If you’re a bit lost with latest NVIDIA’s computing GPUs, here is a quick overview of the recent Kepler-based boards focused on high performance computing: Tesla K10 (two GK104 GPUs), Tesla K20 (single GK110 GPU) and Tesla K20X (single GK110 GPU). Now if you look for the ultimate TFLOP board, the freshly announced
FirePro S10000 should interest you: 5.92TFLOPS for the S10000 against 4.58TFLOPS for the K10…
Tesla K10 GPU Accelerator – Optimized for single precision applications, the Tesla K10 includes two ultra-efficient GK104 Kepler GPUs to deliver high throughput. It delivers up to 2x the performance for single precision applications compared to the previous generation Tesla M2090 GPU in the same power envelope.
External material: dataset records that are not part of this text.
-- ==== Sys2Proof/Laws/State.lean ====
section
/-! SUPPORT. One lemma per field per update, true by rfl, so that no proof unfolds a record update. -/

namespace Sys2Proof.Machine

variable (s : State) (d : Decoder)

@[simp] theorem State.complete_params (c : ResultCode) : (s.complete c).params = s.params := rfl
@[simp] theorem State.complete_regs (c : ResultCode) : (s.complete c).regs = s.regs := rfl
@[simp] theorem State.complete_attrs (c : ResultCode) : (s.complete c).attrs = s.attrs := rfl
@[simp] theorem State.complete_packet (c : ResultCode) : (s.complete c).packet = s.packet := rfl
@[simp] theorem State.complete_pkt (c : ResultCode) : (s.complete c).pkt = s.pkt := rfl
@[simp] theorem State.complete_dec (c : ResultCode) : (s.complete c).dec = s.dec := rfl
@[simp] theorem State.complete_needsSetup (c : ResultCode) : (s.complete c).needsSetup = s.needsSetup := rfl
@[simp] theorem State.complete_fatal (c : ResultCode) : (s.complete c).fatal = s.fatal := rfl
@[simp] theorem State.complete_pktReady (c : ResultCode) : (s.complete c).pktReady = s.pktReady := rfl
@[simp] theorem State.complete_result (c : ResultCode) : (s.complete c).result = c := rfl
@[simp] theorem State.complete_pendingCmd (c : ResultCode) : (s.complete c).pendingCmd = none := rfl
@[simp] theorem State.complete_payload (c : ResultCode) : (s.complete c).payload = s.payload := rfl
@[simp] theorem State.complete_turns (c : ResultCode) : (s.complete c).turns = s.turns := rfl
@[simp] theorem State.complete_hostData (c : ResultCode) : (s.complete c).hostData = s.hostData := rfl
@[simp] theorem State.complete_draws (c : ResultCode) : (s.complete c).draws = s.draws := rfl

@[simp] theorem State.latchFatal_params (c : ResultCode) : (s.latchFatal c).params = s.params := rfl
@[simp] theorem State.latchFatal_regs (c : ResultCode) : (s.latchFatal c).regs = s.regs := rfl
@[simp] theorem State.latchFatal_attrs (c : ResultCode) : (s.latchFatal c).attrs = s.attrs := rfl
@[simp] theorem State.latchFatal_packet (c : ResultCode) : (s.latchFatal c).packet = s.packet := rfl
@[simp] theorem State.latchFatal_pkt (c : ResultCode) : (s.latchFatal c).pkt = s.pkt := rfl
@[simp] theorem State.latchFatal_dec (c : ResultCode) : (s.latchFatal c).dec = s.dec := rfl
@[simp] theorem State.latchFatal_needsSetup (c : ResultCode) : (s.latchFatal c).needsSetup = s.needsSetup := rfl
@[simp] theorem State.latchFatal_fatal (c : ResultCode) : (s.latchFatal c).fatal = if c.isFatal then some c else s.fatal := rfl
@[simp] theorem State.latchFatal_pktReady (c : ResultCode) : (s.latchFatal c).pktReady = s.pktReady := rfl
@[simp] theorem State.latchFatal_result (c : ResultCode) : (s.latchFatal c).result = s.result := rfl
@[simp] theorem State.latchFatal_pendingCmd (c : ResultCode) : (s.latchFatal c).pendingCmd = s.pendingCmd := rfl
@[simp] theorem State.latchFatal_payload (c : ResultCode) : (s.latchFatal c).payload = s.payload := rfl
@[simp] theorem State.latchFatal_turns (c : ResultCode) : (s.latchFatal c).turns = s.turns := rfl
@[simp] theorem State.latchFatal_hostData (c : ResultCode) : (s.latchFatal c).hostData = s.hostData := rfl
@[simp] theorem State.latchFatal_draws (c : ResultCode) : (s.latchFatal c).draws = s.draws := rfl

@[simp] theorem State.raise_params (c : ResultCode) : (s.raise c).params = s.params := rfl
@[simp] theorem State.raise_regs (c : ResultCode) : (s.raise c).regs = s.regs := rfl
@[simp] theorem State.raise_attrs (c : ResultCode) : (s.raise c).attrs = s.attrs := rfl
@[simp] theorem State.raise_packet (c : ResultCode) : (s.raise c).packet = s.packet := rfl
@[simp] theorem State.raise_pkt (c : ResultCode) : (s.raise c).pkt = s.pkt := rfl
@[simp] theorem State.raise_dec (c : ResultCode) : (s.raise c).dec = s.dec := rfl
@[simp] theorem State.raise_needsSetup (c : ResultCode) : (s.raise c).needsSetup = s.needsSetup := rfl
@[simp] theorem State.raise_fatal (c : ResultCode) : (s.raise c).fatal = if c.isFatal then some c else s.fatal := rfl
@[simp] theorem State.raise_pktReady (c : ResultCode) : (s.raise c).pktReady = s.pktReady := rfl
@[simp] theorem State.raise_result (c : ResultCode) : (s.raise c).result = c := rfl
@[simp] theorem State.raise_pendingCmd (c : ResultCode) : (s.raise c).pendingCmd = none := rfl
@[simp] theorem State.raise_payload (c : ResultCode) : (s.raise c).payload = s.payload := rfl
@[simp] theorem State.raise_turns (c : ResultCode) : (s.raise c).turns = s.turns := rfl
@[simp] theorem State.raise_hostData (c : ResultCode) : (s.raise c).hostData = s.hostData := rfl
@[simp] theorem State.raise_draws (c : ResultCode) : (s.raise c).draws = s.draws := rfl

@[simp] theorem State.withDec_params (d : Decoder) : (s.withDec d).params = s.params := rfl
@[simp] theorem State.withDec_regs (d : Decoder) : (s.withDec d).regs = s.regs := rfl
@[simp] theorem State.withDec_attrs (d : Decoder) : (s.withDec d).attrs = s.attrs := rfl
@[simp] theorem State.withDec_packet (d : Decoder) : (s.withDec d).packet = s.packet := rfl
@[simp] theorem State.withDec_pkt (d : Decoder) : (s.withDec d).pkt = s.pkt := rfl
@[simp] theorem State.withDec_dec (d : Decoder) : (s.withDec d).dec = d := rfl
@[simp] theorem State.withDec_needsSetup (d : Decoder) : (s.withDec d).needsSetup = s.needsSetup := rfl
@[simp] theorem State.withDec_fatal (d : Decoder) : (s.withDec d).fatal = s.fatal := rfl
@[simp] theorem State.withDec_pktReady (d : Decoder) : (s.withDec d).pktReady = s.pktReady := rfl
@[simp] theorem State.withDec_result (d : Decoder) : (s.withDec d).result = s.result := rfl
@[simp] theorem State.withDec_pendingCmd (d : Decoder) : (s.withDec d).pendingCmd = s.pendingCmd := rfl
@[simp] theorem State.withDec_payload (d : Decoder) : (s.withDec d).payload = s.payload := rfl
@[simp] theorem State.withDec_turns (d : Decoder) : (s.withDec d).turns = s.turns := rfl
@[simp] theorem State.withDec_hostData (d : Decoder) : (s.withDec d).hostData = s.hostData := rfl
@[simp] theorem State.withDec_draws (d : Decoder) : (s.withDec d).draws = s.draws := rfl

@[simp] theorem State.withPayload_params (m : List Host.Cell) : (s.withPayload m).params = s.params := rfl
@[simp] theorem State.withPayload_regs (m : List Host.Cell) : (s.withPayload m).regs = s.regs := rfl
@[simp] theorem State.withPayload_attrs (m : List Host.Cell) : (s.withPayload m).attrs = s.attrs := rfl
@[simp] theorem State.withPayload_packet (m : List Host.Cell) : (s.withPayload m).packet = s.packet := rfl
@[simp] theorem State.withPayload_pkt (m : List Host.Cell) : (s.withPayload m).pkt = s.pkt := rfl
@[simp] theorem State.withPayload_dec (m : List Host.Cell) : (s.withPayload m).dec = s.dec := rfl
@[simp] theorem State.withPayload_needsSetup (m : List Host.Cell) : (s.withPayload m).needsSetup = s.needsSetup := rfl
@[simp] theorem State.withPayload_fatal (m : List Host.Cell) : (s.withPayload m).fatal = s.fatal := rfl
@[simp] theorem State.withPayload_pktReady (m : List Host.Cell) : (s.withPayload m).pktReady = s.pktReady := rfl
@[simp] theorem State.withPayload_result (m : List Host.Cell) : (s.withPayload m).result = s.result := rfl
@[simp] theorem State.withPayload_pendingCmd (m : List Host.Cell) : (s.withPayload m).pendingCmd = s.pendingCmd := rfl
@[simp] theorem State.withPayload_payload (m : List Host.Cell) : (s.withPayload m).payload = m := rfl
@[simp] theorem State.withPayload_turns (m : List Host.Cell) : (s.withPayload m).turns = s.turns := rfl
@[simp] theorem State.withPayload_hostData (m : List Host.Cell) : (s.withPayload m).hostData = s.hostData := rfl
@[simp] theorem State.withPayload_draws (m : List Host.Cell) : (s.withPayload m).draws = s.draws := rfl
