-- ==== Sys2Proof/Tests/Slice0.lean ====
section
/-! SUPPORT. Tests of single operations, with the values of spec/95_test_vectors.md and of the rules' examples,
and for every statement with hypotheses a state that meets them (the theorems named witness_...). -/

open Sys2Proof Sys2Proof.Machine

namespace Sys2Proof.Tests

/-! ### The small states the tests start from -/

/-- The register values of CFG0 (95_test_vectors.md section 0). -/
def cfg0Regs : AttrRegs :=
  { wordLen := 12, frameWords := 4, frameBits := 0, syncPattern := 0xFE6, syncMask := 0xFFF, syncLen := 12,
    minSync := 0, parity := 0, byteOrder := 0, timePerBit := 0xA00000000 }

/-- The attribute set of CFG0: `A.frame_bits = 48` (95_test_vectors.md section 0). -/
def cfg0 : Attrs :=
  { wordLen := 12, frameWords := 4, frameBits := 48, syncPattern := 0xFE6, syncMask := 0xFFF, syncLen := 12,
    minSync := 0, parityMode := .none, parityPos := .leading, byteSwap := false, timePerBit := 0xA00000000 }

/-- A packet of `len` bytes in throughput mode, `BASE_TIME = 1000`. -/
def pkt0 (len : Word) : Packet := { len := len, mode := 1, baseTime := 1000 }

/-- Power-on, with `A` validated and setup not yet done. -/
def configured (a : Attrs) : State := { State.reset with attrs := some a }

/-- Setup done with `A` and decoder state `d`. -/
def ready (a : Attrs) (d : Decoder) : State := { State.reset with attrs := some a, needsSetup := false, dec := d }

/-- A payload of zero descriptor bytes followed by the listed bytes. -/
def payloadOf (bytes : List Byte) : List Host.Cell := (List.range (4 + bytes.length)).zip ([0, 0, 0, 0] ++ bytes)

/-- Eleven bits of the pattern of CFG0 are loaded: feeding a 0 fires the sync test. -/
def atSync : Decoder := { Decoder.setupValue with testWord := 0x7F3, bitsLoaded := 11 }

/-- A full frame one bit before its bracketing sync, the syncs so far being `n`. -/
def atBracket (n : Word) : Decoder :=
  { atSync with mfBitCount := 47, bitPosition := 59, mfWordCount := 4, saveMode := .full, syncCount := n }

/-- Collecting the first word of a frame of CFG0, `n` bits of it fed. -/
def collecting (n : Word) : Decoder :=
  { Decoder.setupValue with
    testWord := 0xFE6091, bitsLoaded := 23, mfBitCount := n, mfWordCount := 1, dwBitCount := n, syncCount := 0
    saveMode := .collecting, frameValid := true }

/-- A one-bit pattern, one-bit words, two words a frame (95_test_vectors.md has no smaller set). -/
def tiny (frameBits : Word) : Attrs :=
  { cfg0 with wordLen := 1, frameWords := 2, frameBits := frameBits, syncPattern := 1, syncMask := 1, syncLen := 1 }

/-- The next state, where there is one. -/
def next? (o : Host.Outcome State Fault Refusal) : Option State :=
  match o with
  | .next s => some s
  | .fault _ => none
  | .refused _ => none

/-- A field of the next state. -/
def after {α : Type} (o : Host.Outcome State Fault Refusal) (f : State → α) : Option α := (next? o).map f

/-! ### Well-formedness, decoding, the fetch -/

/-- 00_scope.md R6: each range is checked. No command is ill-formed (30_encoding.md R81). -/
theorem test_params_wf :
    Params.standard.wf = true ∧ { Params.standard with maxFrameWords := 1, maxPayloadBytes := 4 }.wf = true ∧
    { Params.standard with maxFrameWords := 0 }.wf = false ∧
    { Params.standard with maxFrameWords := 8193 }.wf = false ∧
    { Params.standard with maxPayloadBytes := 3 }.wf = false ∧
    { Params.standard with maxPayloadBytes := 1048577 }.wf = false := by decide
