-- ==== Sys2Proof/Machine/MachineControl.lean ====
section
/-! DEFINITION. HLT, PRN and PRA (41_machine_control_io.md). -/

namespace Sys2Proof.Machine

/-- HLT: halt, then advance by 1 like any non-branching instruction (R120, D23). -/
def execHlt (s : State) : Host.Outcome State Fault Refusal := .next (s.halt.advance 1)

/-- PRN r: emit `(DEC, x[r])` (R121). -/
def execPrn (r : Byte) (s : State) : Host.Outcome State Fault Refusal :=
  withReg r s fun i => (s.emit .dec (s.readReg i)).advance 2

/-- PRA r: emit `(CHR, x[r])`, every byte as it is (R122). -/
def execPra (r : Byte) (s : State) : Host.Outcome State Fault Refusal :=
  withReg r s fun i => (s.emit .chr (s.readReg i)).advance 2

end Sys2Proof.Machine
end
With an aggregate performance of 4.58 teraflop peak single precision and 320 gigabytes per second memory bandwidth for both GPUs put together, the Tesla K10 is optimized for computations in seismic, signal image processing, and video analytics.
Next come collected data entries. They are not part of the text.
/-- Settles O47: the loaded state meets the invariant, and every step keeps it. -/
theorem runsFromALoadedImageMeetTheInvariant : Obligations.RunsFromALoadedImageMeetTheInvariant := by
  intro image hlen
  have hload := State.load_eq_some (s := State.reset) hlen
  exact ⟨_, hload, fun k => core_run_keeps_inv k ((resetMeetsTheInvariant defaultOpcodeMap).load rfl hload hlen)⟩

/-! ### Table words -/

/-- The bytes of a table word that decodes begin with the encoding of its instruction. -/
theorem encode_prefix_of_decodeTableWord {nbits w : Nat} {i : Instr} (h : decodeTableWord nbits w = some i) :
    encode i <+: tableBytes nbits w := by
  unfold decodeTableWord at h
  split at h
  · next j rest hdecode =>
    cases h
    exact ⟨rest, (decodeWith_ok_iff_encodeWith.mp hdecode).symm⟩
  · cases h

theorem State.placeAtFetch_fits (s : State) {bytes : List Byte} (h : bytes.length ≤ 256) :
    (s.placeAtFetch bytes).pc.toNat + bytes.length ≤ 256 := by
  unfold State.placeAtFetch
  dsimp only
  split
  · assumption
  · simpa using h

/-- Placed bytes stand at the program counter. -/
theorem State.read_placeAtFetch (s : State) (bytes : List Byte) {k : Nat} (hk : k < bytes.length) :
    (s.placeAtFetch bytes).mem.read ((s.placeAtFetch bytes).pc.toNat + k) = bytes[k] := by
  refine (Memory.read_writeFrom bytes s.mem _ _).trans ?_
  rw [dif_pos ⟨Nat.le_add_right _ _, by rwa [State.placeAtFetch, Nat.add_sub_cancel_left]⟩]
  simp only [State.placeAtFetch, Nat.add_sub_cancel_left]

theorem State.holdsAtPc_placeAtFetch (s : State) {m : OpcodeMap} {i : Instr} {bytes : List Byte}
    (h : encodeWith m i <+: bytes) (hlen : bytes.length ≤ 256) : (s.placeAtFetch bytes).HoldsAtPc m i := by
  intro k hk
  have hk' : k < bytes.length := Nat.lt_of_lt_of_le hk h.length_le
  have hfits := s.placeAtFetch_fits hlen
  exact ⟨by omega, (s.read_placeAtFetch bytes hk').trans (h.getElem hk).symm⟩

/-- Settles O48: the placed word begins with an encoding, and all its bytes are below address 256. -/
theorem placedTableWordRunsNext : Obligations.PlacedTableWordRunsNext := by
  intro s nbits w i hw
  have hlen : (tableBytes nbits w).length ≤ 256 := by simp [tableBytes]
  have hholds := s.holdsAtPc_placeAtFetch (encode_prefix_of_decodeTableWord hw) hlen
  exact ⟨engine_of_holdsAtPc rfl hholds, fun hwf => State.placeAtFetch_wf hwf hlen⟩

end Sys2Proof.Machine
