-- ==== Sys2Proof/Machine/State.lean ====
section
/-! DEFINITION. The state of one instance (10_state.md), as plain data, and its value after construction (R37). -/

namespace Sys2Proof.Machine

/-- The attribute word of a cell and of `CUR_ATTR` (10_state.md R27), as the record of its fields; `Attr.toWord` gives the
packing. The reserved bits [15:13], always 0, are no field. -/
structure Attr where
  fg : BitVec 4
  bg : BitVec 4
  bold : Bool
  blink : Bool
  reverse : Bool
  invisible : Bool
  altcs : Bool
  deriving DecidableEq, Repr

/-- A cell of the Screen Buffer (R24). -/
structure Cell where
  ch : Byte
  attr : Attr
  deriving DecidableEq, Repr

/-- The grid as data: the cells that differ from the reset cell, keyed by their row-major index (20_memory.md R50), the
keys strictly rising (`Memory.wf`). -/
abbrev Memory := List (Nat × Cell)

/-- The state word `STATE` (R29), as the record of its fields; `StateWord.toWord` gives the packing. The reserved bit 15,
always 0, is no field. -/
structure StateWord where
  esc : Bool
  altcs : Bool
  curinv : Bool
  short : Bool
  modes : Modes
  savedAltcs : Bool
  deriving DecidableEq, Repr

/-- The Rendering Sink events (60_exceptions.md R266). -/
inductive SinkEvent where
  | invCell (r c : Nat)
  | invScreen
  | invCursor
  | bell
  deriving DecidableEq, Repr

/-- What the host does at the ports (60_exceptions.md R269), one call per step; `render` of a buffer is the calls `byte` of
its bytes (40_parser_control.md R120). -/
inductive HostCall where
  /-- one byte at `IN` -/
  | byte (b : Byte)
  /-- one key event at `KEY` -/
  | key (ev : KeyEvent)
  /-- a new level at `PROFILE` (10_state.md R36) -/
  | selectProfile (p : Profile)
  /-- `render` with a null or invalid buffer (60_exceptions.md R265) -/
  | invalidBuffer
  /-- a step started while another step of the same instance is running (60_exceptions.md R265, R268) -/
  | reentrant
  deriving DecidableEq, Repr

/-- The faults. The block has none (60_exceptions.md R260). -/
inductive Fault where
  /-- Raised by every operation that would read or write a cell outside the grid (20_memory.md R50, R53), which a state
  that keeps the ranges of R25 and R26 never does. Safe: the machine stops where the spec describes no access. -/
  | outsideGrid
  deriving DecidableEq, Repr

/-- The refusals (60_exceptions.md R265). Safe, all of them: no next state is claimed. -/
inductive Refusal where
  /-- Raised by `exec` for an instruction that has no meaning yet (no arm does). -/
  | notModelled (mnemonic : String)
  /-- Raised by a step that serves `HostCall.invalidBuffer`. -/
  | badBuffer
  /-- Raised by a step that serves `HostCall.reentrant`. -/
  | reentrant
  /-- Raised by `construct`, and by a step of a state, whose parameters break R9 (or hold a keymap with an empty
  string, 46_keyboard.md R248). -/
  | badParams
  /-- Raised by a step that serves a key event whose identifier is outside R89. -/
  | badKey
  deriving DecidableEq, Repr

/-- The state of one instance, under the spec's names (10_state.md R23 to R36). -/
structure State where
  /-- the implementation parameters (00_scope.md R8), fixed for the life of the instance -/
  params : Params
  /-- `G` (R23) -/
  grid : Memory
  /-- `ROW` (R25) -/
  row : Nat
  /-- `COL` (R25); the number of columns is the pending-wrap column -/
  col : Nat
  /-- `SCROLL_MIN` (R26) -/
  scrollMin : Nat
  /-- `SCROLL_MAX` (R26) -/
  scrollMax : Nat
  /-- `CUR_ATTR` (R28) -/
  curAttr : Attr
  /-- `STATE` (R29) -/
  word : StateWord
  /-- `ACC[0 .. ACC_LEN-1]` (R30); `ACC_LEN` is its length -/
  acc : List Byte
  /-- `SAVE_ROW` (R32) -/
  saveRow : Nat
  /-- `SAVE_COL` (R32) -/
  saveCol : Nat
  /-- `SAVE_ATTR` (R32) -/
  saveAttr : Attr
  /-- `CSR_ROW` (R33) -/
  csrRow : Nat
  /-- `CSR_COL` (R33) -/
  csrCol : Nat
  /-- `SINK`, oldest event first (R34) -/
  sink : List SinkEvent
  /-- `OUT`, oldest byte first (R34) -/
  out : List Byte
  /-- `KBD_PROFILE` (R36) -/
  profile : Profile
  /-- the host's calls not yet served, oldest first (the model's own field, log 5) -/
  calls : List HostCall
  deriving DecidableEq, Repr

/-- The outcome of a step of this machine. -/
abbrev Out := Host.Outcome State Fault Refusal

/-- `NORMAL` (10_state.md R28). -/
def normalAttr (p : Params) : Attr :=
  { fg := p.defaultFg, bg := p.defaultBg, bold := false, blink := false,
    reverse := false, invisible := false, altcs := false }

/-- What a cell that nothing has written reads as: `(0x20, NORMAL)` (20_memory.md R54, 10_state.md R37). -/
def resetCell (p : Params) : Cell :=
  { ch := 0x20, attr := normalAttr p }

/-- `STATE` after construction (R37). -/
def resetWord (p : Params) : StateWord :=
  { esc := false, altcs := false, curinv := false, short := false,
    modes := p.resetModes, savedAltcs := false }

/-- The state after construction with parameters `p` and the host's profile `k` (R37; 70_reset_and_hazards.md R280). -/
def State.construct (p : Params) (k : Profile) : State :=
  { params := p
    grid := []
    row := 0
    col := 0
    scrollMin := 0
    scrollMax := p.rows - 1
    curAttr := normalAttr p
    word := resetWord p
    acc := []
    saveRow := 0
    saveCol := 0
    saveAttr := normalAttr p
    csrRow := 0
    csrCol := 0
    sink := []
    out := []
    profile := k
    calls := [] }

/-- The machine right after reset: the instance constructed with the reference parameters and profile (R8, R36, R37). -/
def State.reset : State :=
  State.construct Params.reference .minimal

end Sys2Proof.Machine
end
Tesla K20 and K20X GPU Accelerators – Designed to be the performance leader in double precision applications and the broader supercomputing market, the Tesla K20 and K20X GPU Accelerators deliver 10x the performance of a single CPU2. Tesla K20 and K20X both feature a single GK110 Kepler GPU that includes the Dynamic Parallelism and Hyper-Q features. With more than one teraflop peak double precision performance, these GPU accelerators are ideal for the most aggressive high-performance computing workloads including climate and weather modeling, CFD, CAE, computational physics, biochemistry
simulations, and computational finance.
Source: Geeks3D forum
I wonder if the K20 will run GL under Linux like the other CUDA cards?
It would be interesting to see how much faster GK110 would have been for gaming over GK104.
nVidia’s Tesla line is toast. Xeon Phi is out, cheaper, easy to migrate, more flexible. GPGPU is dead!
DrBalthar the retard must be reading Always Inaccurate again.
Xeon Phi, slower and consumes more power even on 22nm for lower performance.
Kepler doesn’t understand that performance numbers on paper don’t translate in real application performance numbers.
Oak Ridge’s Titan is paper. Not sure if stupid AMD fanbay or stupid AMD fanboy.
@Anon – well see what’s linpack result of that supercomputer and then think – what is the percentage of real life performance vs peak performance. Well? Is it 100%? Nope. Some 70-80 top.
NVIDIA has strong development background which supports their GPUs. CUDA is really strong platform developing over several years. Many people don’t know imagine it, especially people who never work in IT world and SW development. For now Xeon Phi is something new and nobody know what future is waiting for it. Yes Intel is strong and can push it’s product but it’s not so easy. It can takes some years. Maybe in the future Intel solution will be the best, but we don’t know what will happen. For now and near future NVIDIA doesn’t have to worry about that. This company has strong position and nobody can predict that their solution will fail. Maybe DrBaltar this is only just your dream for now.
It would be interesting to see how much faster GK110 would have been for gaming over GK104.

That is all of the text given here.